Worth to say thou that the real price was 42$ in fact. I bought via my bank and I could not get a trade confirmation for days (even big banks like UBS did sue about this) so it was more 42$ than 38$ for the few unlucky :)
Okay, I feel crazy but I definitely thought the IPO was $50, or I'm positive that I read that somewhere. Looking on google it seems like that was the expected price jump on the first day.
I said it when it first IPO'd that this would be bad. Investors were looking at this company as they did many other things they invested in. What they couldn't understand is that IT IS NOT like the others. It is a social network. People tend to move on and get tired of them. I don't care what the numbers say, they could be misleading. I stopped going on facebook. And when I do go on, my 1000 friends or so don't have much posting going on. It has become pretty much a more popular version of photobucket or flickr. And when I go on, I don't get that "feeling" that I used to when I used to go on back in the days. A lot of my friends have deactivated and most others aren't on much. Unsuprisingly I might add.
"Investors were looking at this company as they did many other things they invested in."

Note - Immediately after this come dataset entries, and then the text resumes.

-- ==== Sys2Proof/Tests/Slice0.lean ====
section
/-! SUPPORT. Tests. Expected results are from spec/: the words of 30_encoding.md R72 and the vectors of
95_test_vectors.md, whose ids stand in the comments. Then a witness for each statement that has hypotheses. -/

namespace Sys2Proof.Tests

open Sys2Proof.Machine

/-! ### Decoding: one word per constructor, written out from its encoding -/

theorem test_decode_cls : decodeWord 0x00E0#16 = .cls := by decide
theorem test_decode_ret : decodeWord 0x00EE#16 = .ret := by decide
theorem test_decode_jp : decodeWord 0x1234#16 = .jp 0x234#12 := by decide
theorem test_decode_call : decodeWord 0x2ABC#16 = .call 0xABC#12 := by decide
theorem test_decode_seByte : decodeWord 0x332A#16 = .seByte 3 0x2A#8 := by decide
theorem test_decode_sneByte : decodeWord 0x432A#16 = .sneByte 3 0x2A#8 := by decide
theorem test_decode_seReg : decodeWord 0x5121#16 = .seReg 1 2 := by decide
theorem test_decode_ldByte : decodeWord 0x600A#16 = .ldByte 0 0x0A#8 := by decide
theorem test_decode_addByte : decodeWord 0x7220#16 = .addByte 2 0x20#8 := by decide
theorem test_decode_ldReg : decodeWord 0x8150#16 = .ldReg 1 5 := by decide
theorem test_decode_orReg : decodeWord 0x8121#16 = .orReg 1 2 := by decide
theorem test_decode_andReg : decodeWord 0x8122#16 = .andReg 1 2 := by decide
theorem test_decode_xorReg : decodeWord 0x8123#16 = .xorReg 1 2 := by decide
theorem test_decode_addReg : decodeWord 0x8F14#16 = .addReg 15 1 := by decide
theorem test_decode_sub : decodeWord 0x8125#16 = .sub 1 2 := by decide
theorem test_decode_shr : decodeWord 0x8126#16 = .shr 1 := by decide
theorem test_decode_subn : decodeWord 0x8127#16 = .subn 1 2 := by decide
theorem test_decode_shl : decodeWord 0x812E#16 = .shl 1 := by decide
theorem test_decode_sneReg : decodeWord 0x9120#16 = .sneReg 1 2 := by decide
theorem test_decode_ldI : decodeWord 0xA300#16 = .ldI 0x300#12 := by decide
theorem test_decode_jpV0 : decodeWord 0xB2FF#16 = .jpV0 0x2FF#12 := by decide
theorem test_decode_rnd : decodeWord 0xC30F#16 = .rnd 3 0x0F#8 := by decide
theorem test_decode_drw : decodeWord 0xD125#16 = .drw 1 2 0x5#4 := by decide
theorem test_decode_sknp : decodeWord 0xE4A1#16 = .sknp 4 := by decide
theorem test_decode_skp : decodeWord 0xE40E#16 = .skp 4 := by decide
theorem test_decode_ldVxDt : decodeWord 0xF307#16 = .ldVxDt 3 := by decide
theorem test_decode_ldVxK : decodeWord 0xF20A#16 = .ldVxK 2 := by decide
theorem test_decode_ldDtVx : decodeWord 0xF015#16 = .ldDtVx 0 := by decide
theorem test_decode_ldStVx : decodeWord 0xF018#16 = .ldStVx 0 := by decide
theorem test_decode_addI : decodeWord 0xF11E#16 = .addI 1 := by decide
theorem test_decode_ldF : decodeWord 0xF029#16 = .ldF 0 := by decide
theorem test_decode_ldB : decodeWord 0xF333#16 = .ldB 3 := by decide
theorem test_decode_ldMemVx : decodeWord 0xF255#16 = .ldMemVx 2 := by decide
theorem test_decode_ldVxMem : decodeWord 0xF265#16 = .ldVxMem 2 := by decide
theorem test_decode_nop :
    decodeWord 0x8008#16 = .nop 0x8008#16 ∧ decodeWord 0x0001#16 = .nop 0x0001#16 ∧
    decodeWord 0xE000#16 = .nop 0xE000#16 ∧ decodeWord 0xF0FF#16 = .nop 0xF0FF#16 := by decide
/-- R65: bits 11..4 of family 0 are ignored. -/
theorem test_decode_family0_ignored :
    decodeWord 0x0000#16 = .cls ∧ decodeWord 0x0120#16 = .cls ∧ decodeWord 0x0FFE#16 = .ret := by decide
theorem test_decode_truncated : decode [0x12#8] = .error (.truncated 1) := by rfl
theorem test_decode_bytes : decode [0x12#8, 0x34#8, 0x56#8] = .ok (.jp 0x234#12, [0x56#8]) := by rfl
theorem test_decodeTableWord : decodeTableWord 16 0x8124 = some (.addReg 1 2) := by decide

tl;dr: Investors were looking for the IPO pop and then dumping it. Problem is, if everyone follows that idea, there's no upside left.
It was obvious from when FB first started trading on SecondMarket that the "IPO pop" would happen before the IPO. The IPO pop stems from a supply/demand mismatch (lots of people want to get in but are unable to). And because the accredited investors got in before the IPO, the only people left were "retail" investors (and we know how that story ended). Many analysts and investors don't understand that key point, which is why a lot of people were caught with their pants down.
Funny, I just today found Splunk, when I was searching for sparkline implementations and theirs was open sourced. I browsed a bit and thought this is a cool company, which I need to evaluate for investing. A tad too late to benefit from today's spike in SPLK's price...
This makes me want to start buying up shares just so I could brag to friends saying I bought it when it was super low. Probably not a good reason, but the heart wants what the heart wants.
They should just start charging a couple of bucks a year to use the damn thing. They have so many users even if some drop off they would still be making money.
It wouldn't be some, itd be most. What make FB appealing is that so many people use it. If most drop off, it would be less appealing and the amount of people willing to pay would be even less.
I never understood how giving things/services away for free made sense to anyone. I still don't get it. Sure you have a huge user base but no way to make money.
I bet it won't fall that low. $4 would be valuing the company at about 10x their 2011 income of $1B, which is extremely low for a company expected to grow. I wouldn't expect to see a valuation under 20x, or about $7-8 per share. My guess is ~$10 per share is the floor on this one.
Is Facebook really expected to grow that much? Even counting the 13% or so fake accounts, they have around 800 million active accounts.
That's a bit over 10% of the world's population. They can't really get the growth that's expected with their P/E, especially because of the difficulties that they're having with getting higher returns/user. They can't grow their userbase by that much either.
What keeps the stock up is the idea that one day they may do something other than ads, and sell something to their user base.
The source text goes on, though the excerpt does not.